Saturday, October 8, 2011

What My Asperger's Feels Like

What My Asperger's Feels Like by Ilsa Kasmar

Think of something that you hate doing, and are also very bad at.

Everyone has that one thing they loathe and dread. For some it's math, or history, or something smaller, like washing the dishes, or doing pushups.

Now imagine that skill is essential to get a job, or not get fired from one. Imagine that in every job interview, they test you on that skill. If by some miracle you DO get the job, they test you on it every day. And when you get so exhausted or frustrated from this constant attack on your weakest skill, you break down. 

Only instead of being reasonable and cutting you some slack, your boss and coworkers just get angry at you. And you get fired. And then you have to look for a new job. And that skill follows you around, inescapably.

This is basically what my life is like.

Because unfortunately for me, my weakest skill is social interaction. Which means that just standing at the bus stop involves using my weakest skill. I'm not exaggerating; even without speaking, if there is someone at the bus stop with me, I have to try to figure out how to send the right signals. My thought process goes something like this:

"Dammit, someone else is there. Should I smile? Should I just not look at them? If I do smile, just to be polite, how do I smile without making them think I want to talk to them? And if they smile back, does that mean they want to talk to me? Or does it mean they're flirting? If I, as a white person, don't give a polite smile to a person of color, will they think I'm being racist?"

I can't pick up these things by mimicking for some reason, like Neurotypicals do.
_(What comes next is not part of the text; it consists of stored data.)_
/-- A value of 5 goes to SCOPE and RM, 6 traps; MODQ takes an odd and an even value. -/
theorem wit_SpecialRegisterWrites : Alone (base [(4, 5)]) t0 ∧ Closes (base [(4, 5)]) t0 [(4, 1)] [(4, 1)] ∧
    (((base [(4, 5)]).closeRegion t0).reg t0 4).toNat % 8 < 6 ∧ Closes (base [(4, 5)]) t0 [(4, 2)] [(4, 2)] ∧
    (((base [(4, 5)]).closeRegion t0).pair t0 4).getLsbD 0 = true ∧ Readable (base [(4, 5)]) t0 [(4, 1)] [(4, 1)] := by
  refine ⟨alone_of ?_, closes_of ?_, ?_, closes_of ?_, ?_, readable_of ?_⟩ <;> decide +kernel
theorem wit_SpecialRegisterWrites_trap : Alone (base [(4, 6)]) t0 ∧ Closes (base [(4, 6)]) t0 [(4, 1)] [(4, 1)] ∧
    6 ≤ (((base [(4, 6)]).closeRegion t0).reg t0 4).toNat % 8 ∧
    (((base [(4, 6)]).closeRegion t0).pair t0 4).getLsbD 0 = false ∧ 0x100 ≤ 0x1FF ∧ 0x1FF < 0x200 := by
  refine ⟨alone_of ?_, closes_of ?_, ?_⟩ <;> decide +kernel

/-! ## Across the lanes -/

/-- Two threads of one bundle in a round, the second inactive. -/
noncomputable def inRound : State :=
  let s := base []
  let t1 : TRef := { t0 with lane := 1 }
  { s with
    threads := s.threads ++ [{ s.th t0 with ref := t1, stack := [false] }]
    group := { refs := [t0, t1], pc := dw codeAddr, round := true } }

theorem wit_round : InRound inRound 3 0 [t0, { t0 with lane := 1 }] where
  group := by decide +kernel
  round := by decide +kernel
  ordered := by decide
  mates := by decide
  live := by decide +kernel
  stores := by decide +kernel
  plain := by decide +kernel
  bundle := by decide +kernel
  rows := by decide +kernel
  sound := by decide +kernel
  bare := by decide +kernel

theorem wit_ConvergentResults : windowTrap (inRound.bu 3 0) [(127, 1), (0, 1), (5, 1)] = none ∧
    windowTrap (inRound.bu 3 0) [(127, 1), (0, 1)] = none ∧ windowTrap (inRound.bu 3 0) [(5, 1)] = none ∧
    (∀ t ∈ [t0, { t0 with lane := 1 }], (inRound.th t).stack.length < 16) := by
  decide +kernel
theorem wit_ConvergentResults_parks : (base []).group.refs = [t0] ∧ (base []).group.round = false ∧ convergent .bsync = true := by
  refine ⟨?_, ?_, rfl⟩ <;> decide +kernel

/-! ## Floating point and modular arithmetic -/

theorem wit_FloatResults : Alone (base []) t0 ∧ Readable (base []) t0 [(5, 1), (6, 1), (7, 1)] [(6, 1), (7, 1)] ∧
    Readable (base []) t0 [(4, 2), (6, 2), (8, 2)] [(6, 2), (8, 2)] ∧
    Readable (base []) t0 [(4, 2), (6, 2), (8, 2), (4, 2)] [(6, 2), (8, 2), (4, 2)] ∧
    Readable (base []) t0 [(4, 2), (6, 2)] [(6, 2)] ∧ Readable (base []) t0 [(5, 1), (6, 2)] [(6, 2)] := by
  refine ⟨alone_of ?_, readable_of ?_, readable_of ?_, readable_of ?_, readable_of ?_, readable_of ?_⟩ <;> decide +kernel

theorem wit_ConversionResults : Alone (base []) t0 ∧ Readable (base []) t0 [(5, 1), (6, 1)] [(6, 1)] ∧
    Readable (base []) t0 [(4, 2), (6, 2)] [(6, 2)] ∧ Readable (base []) t0 [(5, 1), (6, 1), (5, 1)] [(6, 1), (5, 1)] ∧
    Readable (base []) t0 [(4, 2), (7, 1)] [(7, 1)] ∧ Readable (base []) t0 [(5, 1), (6, 2)] [(6, 2)] ∧ 1 < 2 := by
  refine ⟨alone_of ?_, readable_of ?_, readable_of ?_, readable_of ?_, readable_of ?_, readable_of ?_, ?_⟩ <;> decide +kernel

theorem wit_PackedHalves : Alone (base []) t0 ∧ Readable (base []) t0 [(5, 1), (6, 1), (7, 1)] [(6, 1), (7, 1)] ∧
    Readable (base []) t0 [(5, 1), (6, 1), (7, 1), (5, 1)] [(6, 1), (7, 1), (5, 1)] ∧
    Readable (base []) t0 [(5, 1), (6, 1)] [(6, 1)] := by
  refine ⟨alone_of ?_, readable_of ?_, readable_of ?_, readable_of ?_⟩ <;> decide +kernel

/-- The greatest finite pattern of f16, and the least positive value of e4m3. -/
theorem wit_RoundingKeepsFormatValues : 0x7BFF < 2 ^ fmtW .f16 ∧ modeRne.rbits < 65536 ∧ 0x7BFF % signBit .f16 ≤ maxPattern .f16 := by
  decide
theorem wit_TruncationIsTight : 0 < 1 ∧ 0 ≤ maxPattern .e4m3 ∧ Claims.magnitude .e4m3 0 * 2 ^ 0 ≤ 1 := by decide

theorem wit_LongLatencyResults : Alone (base []) t0 ∧ Readable (base []) t0 [(4, 2), (6, 2)] [(6, 2)] ∧
    Readable (base []) t0 [(4, 1), (6, 1)] [(6, 1)] ∧ Readable (base []) t0 [(4, 2), (6, 2), (8, 2)] [(6, 2), (8, 2)] ∧
    Readable (base []) t0 [(4, 1), (6, 1), (7, 1)] [(6, 1), (7, 1)] := by
  refine ⟨alone_of ?_, readable_of ?_, readable_of ?_, readable_of ?_, readable_of ?_⟩ <;> decide +kernel
theorem wit_LongLatencyResults_write : (((base []).modTh t0 fun x => { x with pending :=
    [{ dst := 4, vals := [7], window := 1 }] }).th t0).pending[0]? = some { dst := 4, vals := [7], window := 1 } := by decide +kernel

/-- MODQ 13, and the least and the first value beyond the range. -/
noncomputable def withQ (q : Nat) : State := (base []).modBu 3 0 fun b => { b with modq := dw q }
theorem wit_ModularArithmetic : Alone (withQ 3) t0 ∧ ((withQ 3).buOf t0).modq.toNat % 2 = 1 ∧ 3 ≤ ((withQ 3).buOf t0).modq.toNat ∧
    ((withQ 3).buOf t0).modq.toNat < 2 ^ 62 ∧ Readable (withQ 3) t0 [(4, 2), (6, 2), (8, 2)] [(6, 2), (8, 2)] ∧
    Readable (withQ 3) t0 [(4, 2), (6, 2)] [(6, 2)] ∧ Readable (withQ 3) t0 [(4, 2), (8, 4)] [(8, 4)] ∧
    Readable (withQ 3) t0 [(4, 4), (4, 4), (8, 2)] [(4, 4), (8, 2)] ∧ Readable (withQ 3) t0 [(4, 4), (8, 2), (10, 2)] [(8, 2), (10, 2)] := by
  refine ⟨alone_of ?_, ?_, ?_, ?_, readable_of ?_, readable_of ?_, readable_of ?_, readable_of ?_, readable_of ?_⟩ <;> decide
    +kernel
theorem wit_ModularArithmetic_traps : Alone (withQ 0) t0 ∧ ((withQ 0).buOf t0).modq.toNat % 2 = 0 ∧
    ((withQ 1).buOf t0).modq.toNat < 3 ∧ 2 ^ 62 ≤ ((withQ (2 ^ 62 + 1)).buOf t0).modq.toNat ∧
    Readable (withQ 0) t0 [(4, 4), (4, 4), (8, 2)] [(4, 4), (8, 2)] := by
  refine ⟨alone_of ?_, ?_, ?_, ?_, readable_of ?_⟩ <;> decide +kernel

/-! ## Loads, stores, atomics -/

/-- A word in the page, and the last word of the block's scratchpad. -/
theorem wit_LoadResults : Alone (base (inPage 0x200)) t0 ∧ Claims.Access (base (inPage 0x200)) t0 0 [(4, 1), (2, 2)] [(2, 2)] ∧
    Claims.Access (base (inPage 0x200)) t0 4 [(4, 1), (2, 2)] [(2, 2)] ∧
    (∃ s2, (base (inPage 0x200)).reach t0 (Claims.addressOf (base (inPage 0x200)) t0 2 0 4) 4 4 .read =
      .at_ s2 (.dev 1 0x50200 0x50200)) ∧
    (∃ s2, (base (inScr 0xFFFC)).reach t0 (Claims.addressOf (base (inScr 0xFFFC)) t0 2 0 4) 4 4 .read =
      .at_ s2 (.scr 3 0xFFFC false)) ∧
    ((base (inScr 0xFFFC)).locRead 0 (.scr 3 0xFFFC false) 4 .l1).2.2 = false := by
  refine ⟨alone_of ?_, readable_of ?_, closes_of ?_, reach_of ?_, reach_of ?_, ?_⟩ <;> decide +kernel

/-- An own store that covers the word. -/
noncomputable def stored : State := (base (inPage 0x200)).modTh t0 fun x =>
  { x with stores := [{ loc := .dev 1 0x50200 0x50200, size := 4, data := 7, pol := 0, vpage := 5, pageVa := 0x50000, pageSize := 65536 }] }
theorem wit_LoadResults_own : Alone stored t0 ∧ (bufView (stored.th t0).stores (.dev 1 0x50200 0x50200) 4).1 = 2 ^ 4 - 1 := by
  refine ⟨alone_of ?_, ?_⟩ <;> decide +kernel

theorem wit_StoreBuffered : Alone (base (inPage 0x200)) t0 ∧
    Readable (base (inPage 0x200)) t0 [(4, 4), (2, 2)] [(4, 4), (2, 2)] ∧
    (∃ s2, (base (inPage 0x200)).reach t0 (Claims.addressOf (base (inPage 0x200)) t0 2 0 16) 16 16 .write =
      .at_ s2 (.dev 1 0x50200 0x50200)) ∧
    ((base (inPage 0x200)).th t0).stores.length < 16 * ((base (inPage 0x200)).bkOf t0).rbuf := by
  refine ⟨alone_of ?_, readable_of ?_, reach_of ?_, ?_⟩ <;> decide +kernel

theorem wit_StorePerformed : Alone (base (inPage 0x200)) t0 ∧
    Closes (base (inPage 0x200)) t0 [(4, 1), (2, 2)] [(4, 1), (2, 2)] ∧
    ∃ s2, ((base (inPage 0x200)).closeRegion t0).reach t0 (Claims.addressOf ((base (inPage 0x200)).closeRegion t0) t0 2 0 4) 4 4
      .write = .at_ s2 (.dev 1 0x50200 0x50200) ∧ (!(s2.performStore 0 (.dev 1 0x50200 0x50200) 4 7 .home).2 &&
        releasedAnd s2 t0 fun s => !(s.performStore 0 (.dev 1 0x50200 0x50200) 4 7 .l1).2) = true := by
  refine ⟨alone_of ?_, closes_of ?_, reach_with (p := fun s2 => !(s2.performStore 0 (.dev 1 0x50200 0x50200) 4 7 .home).2 &&
    releasedAnd s2 t0 fun s => !(s.performStore 0 (.dev 1 0x50200 0x50200) 4 7 .l1).2) ?_⟩ <;> decide +kernel

theorem wit_RegionCommits : Alone stored t0 ∧ ∃ s', Claims.performAll t0 (stored.th t0).stores
    (stored.modTh t0 fun x => ({ x with stores := [] } : Thread).beginRegion) = some s' ∧ s'.live t0 = true := by
  have h : ((Claims.performAll t0 (stored.th t0).stores
    (stored.modTh t0 fun x => ({ x with stores := [] } : Thread).beginRegion)).any fun s' => s'.live t0) = true := by decide +kernel
  obtain ⟨s', h1, h2⟩ := any_some h
  exact ⟨alone_of (by decide +kernel), s', h1, h2⟩

theorem wit_RegionCommits_sound : Alone stored t0 ∧ Claims.Sound stored :=
  ⟨alone_of (by decide +kernel),
    { sectors := by decide +kernel, words := by decide +kernel, far := by decide +kernel, l1 := by decide +kernel,
      arrays := by decide +kernel }⟩

theorem wit_Atomics : Alone (base (inPage 0x200)) t0 ∧
    Closes (base (inPage 0x200)) t0 [(2, 2), (5, 1)] [(2, 2), (5, 1)] ∧
    Closes (base (inPage 0x200)) t0 [(8, 2), (2, 2), (12, 4)] [(2, 2), (12, 4)] ∧
    (∃ s2, ((base (inPage 0x200)).closeRegion t0).reach t0 (((base (inPage 0x200)).closeRegion t0).pair t0 2) 4 4 .write =
      .at_ s2 (.dev 1 0x50200 0x50200)) ∧
    ((base (inPage 0x200)).rmw t0 (.dev 1 0x50200 0x50200) 4 fun old => some (old + 1)).2.2 = false := by
  refine ⟨alone_of ?_, closes_of ?_, closes_of ?_, reach_of ?_, ?_⟩ <;> decide +kernel
theorem wit_Atomics_performed : (base []).scrPoisoned 3 0xFFFC 4 = false ∧
    ((base []).modBk 3 fun b => { b with poison := [0xFFF8] }).scrPoisoned 3 0xFFFC 4 = true ∧
    Memory.wf (((base []).beyond 0 1 0xA04 true).charge 1 0x50200).mem = true ∧
    (((base []).beyond 0 1 0xA04 true).charge 1 0x50200).devPoisoned 0x50200 4 = false := by
  decide +kernel

theorem wit_MisalignedTraps : Alone (base (inPage 0x201)) t0 ∧
    (Claims.addressOf (base (inPage 0x201)) t0 2 0 2).toNat % 2 ≠ 0 ∧
    Claims.Access (base (inPage 0x201)) t0 5 [(4, 1), (2, 2)] [(2, 2)] ∧
    Claims.Access (base (inPage 0x201)) t0 3 [(4, 1), (2, 2)] [(4, 1), (2, 2)] ∧
    (((base (inPage 0x201)).closeRegion t0).pair t0 2).toNat % (4 * (0 + 1)) ≠ 0 ∧
    Closes (base (inPage 0x201)) t0 [(2, 2), (5, 1)] [(2, 2), (5, 1)] := by
  refine ⟨alone_of ?_, ?_, readable_of ?_, closes_of ?_, ?_, closes_of ?_⟩ <;> decide +kernel

theorem wit_MisalignedTraps_words : Closes (base (inPage 0x201)) t0 [(8, 1), (2, 2), (12, 2)] [(2, 2), (12, 2)] ∧
    Closes (base (inPage 0x201)) t0 [(2, 2), (12, 4)] [(2, 2), (12, 4)] ∧
    Readable (base (inPage 0x201)) t0 [(4, 2), (2, 2)] [(2, 2)] ∧ Closes (base (inPage 0x201)) t0 [(4, 2), (2, 2)] [(2, 2)] ∧
    Closes (base (inPage 0x201)) t0 [(4, 2), (2, 2)] [(4, 2), (2, 2)] ∧
    (Claims.addressOf (base (inPage 0x201)) t0 2 0 8).toNat % 8 ≠ 0 ∧
    (Claims.addressOf ((base (inPage 0x201)).closeRegion t0) t0 2 0 8).toNat % 8 ≠ 0 ∧
    ((base (inPage 0x201)).th t0).stack.length < 16 ∧ (((base (inPage 0x201)).closeRegion t0).pair t0 2).toNat % 512 ≠ 0 ∧
    Closes (base ((5, 64) :: inPage 0x201)) t0 [(2, 2), (5, 1)] [(2, 2), (5, 1)] ∧
    (((base ((5, 64) :: inPage 0x201)).closeRegion t0).reg t0 5).toNat = 64 := by
  refine ⟨closes_of ?_, closes_of ?_, readable_of ?_, closes_of ?_, closes_of ?_, ?_, ?_, ?_, ?_, closes_of ?_, ?_⟩ <;> decide +kernel

/-- The boundaries of the regions, which the clauses share out. -/
theorem wit_Regions : 0xEFFFFFFFFFFFF + 1 ≤ 0xF000000000000 ∧ 0xF000000000000 < 0xEFFFFFFFFFFFF + 2 ∧
    0xF00000000FFFC - 0xF000000000000 + 4 ≤ ((base []).bk 3).sb ∧
    ((base []).bk 3).sb < 0xF00000000FFFC - 0xF000000000000 + 8 ∧ 0xF000000100000 < 0xF000100000000 ∧
    0xF000100000000 + 2 ^ 24 ≤ 2 ^ 52 - 1 := by
  decide +kernel

/-- A gang of two that has started, whose second block has ended; one that has not; and none. -/
noncomputable def ganged (started : Bool) : State :=
  { base [] with gangs := (base []).gangs.map fun g => { g with size := 2, started := started } }
theorem wit_Regions_remote : 65536 + 1 ≤ 2 ^ 20 ∧ ((ganged true).bk 3).sb < 65532 + 8 ∧ 65532 + 4 ≤ ((ganged true).bk 3).sb ∧
    (ganged true).hasGa ((ganged true).bk 3).gang = true ∧ ((ganged true).ga ((ganged true).bk 3).gang).size = 2 ∧
    ((ganged true).ga ((ganged true).bk 3).gang).started = true ∧
    ((ganged false).ga ((ganged false).bk 3).gang).started = false ∧
    ({ base [] with gangs := [] } : State).hasGa ((base []).bk 3).gang = false ∧
    ((ganged true).blocks.find? fun y => y.gang == ((ganged true).bk 3).gang && y.gangIdx == 0).isSome = true ∧
    ((ganged true).blocks.find? fun y => y.gang == ((ganged true).bk 3).gang && y.gangIdx == 1).isNone = true := by
  decide +kernel

theorem wit_ReadsBack : 0 < (base []).cores.length ∧ 124 % 128 + 4 ≤ 128 ∧ Memory.wf (base []).mem = true := by
  decide +kernel

/-! ## What instructions leave as it is -/

theorem wit_EarlyChecks : windowTrap (((base []).modBu 3 0 fun b => { b with alloc := 16 }).buOf t0) [(16, 1), (0, 1), (1, 1)] =
    some 16 ∧ Sole ((base []).modBu 3 0 fun b => { b with alloc := 16 }) t0 ∧ Sole (stacked [false]) t0 ∧
    ((stacked [false]).th t0).active = false ∧ windowTrap ((stacked [false]).buOf t0) [(5, 1), (6, 1), (7, 1)] = none ∧
    127 < ((base []).buOf t0).alloc - ((base []).buOf t0).base := by
  refine ⟨?_, sole_of ?_, sole_of ?_, ?_⟩ <;> decide +kernel

theorem wit_AluFrame : t0.lane < 32 ∧ attached ((base []).buOf t0).viewCk ((base []).buOf t0).viewAcc = false ∧
    ((base []).buOf t0).rf.length = 32 ∧ (∀ r ∈ ((base []).buOf t0).rf, r.length = ((base []).buOf t0).alloc) ∧
    (base []).group.refs.Nodup ∧ ∃ z ∈ (base []).bundles, z.blk = t0.blk ∧ z.idx = t0.bun := by
  decide +kernel

theorem wit_StoreFrame : Alone (base (inScr 8)) t0 ∧ Closes (base (inScr 8)) t0 [(4, 1), (2, 2)] [(4, 1), (2, 2)] ∧
    (∃ s2, ((base (inScr 8)).closeRegion t0).reach t0 (Claims.addressOf ((base (inScr 8)).closeRegion t0) t0 2 0 4) 4 4 .write =
      .at_ s2 (.scr 3 8 false)) ∧
    (base (inScr 8)).scrPoisoned 3 8 4 = false ∧ Memory.wf ((base (inScr 8)).bk 3).mem = true := by
  refine ⟨alone_of ?_, closes_of ?_, reach_of ?_, ?_⟩ <;> decide +kernel
theorem wit_StoreFrame_device : (base (inPage 0x200)).l1Line 0 1 (0x50200 / 128) = none ∧
    (base (inPage 0x200)).farLine 0 1 (0x50200 / 128) = none ∧ (base (inPage 0x200)).devPoisoned 0x50200 4 = false ∧
    Memory.wf (base (inPage 0x200)).mem = true := by
  decide +kernel

end Sys2Proof.Tests
end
People have to tell me. But Neurotypicals, who are the ones who DO know the answers, don't realize I don't know. And I don't always know how to ask.


People think of this as a disability. But it's not a disability to be bad at math, or history, or pushups.

So why is it a disability to be bad at conversation?

Maybe it shouldn't be. Maybe we just need to restructure things a little so that it doesn't have such a big impact...

Is that really so much to ask?


--Ilsa Kasmar: An Aspie.

P.S. I started including my real name so that no one thinks I'm stealing.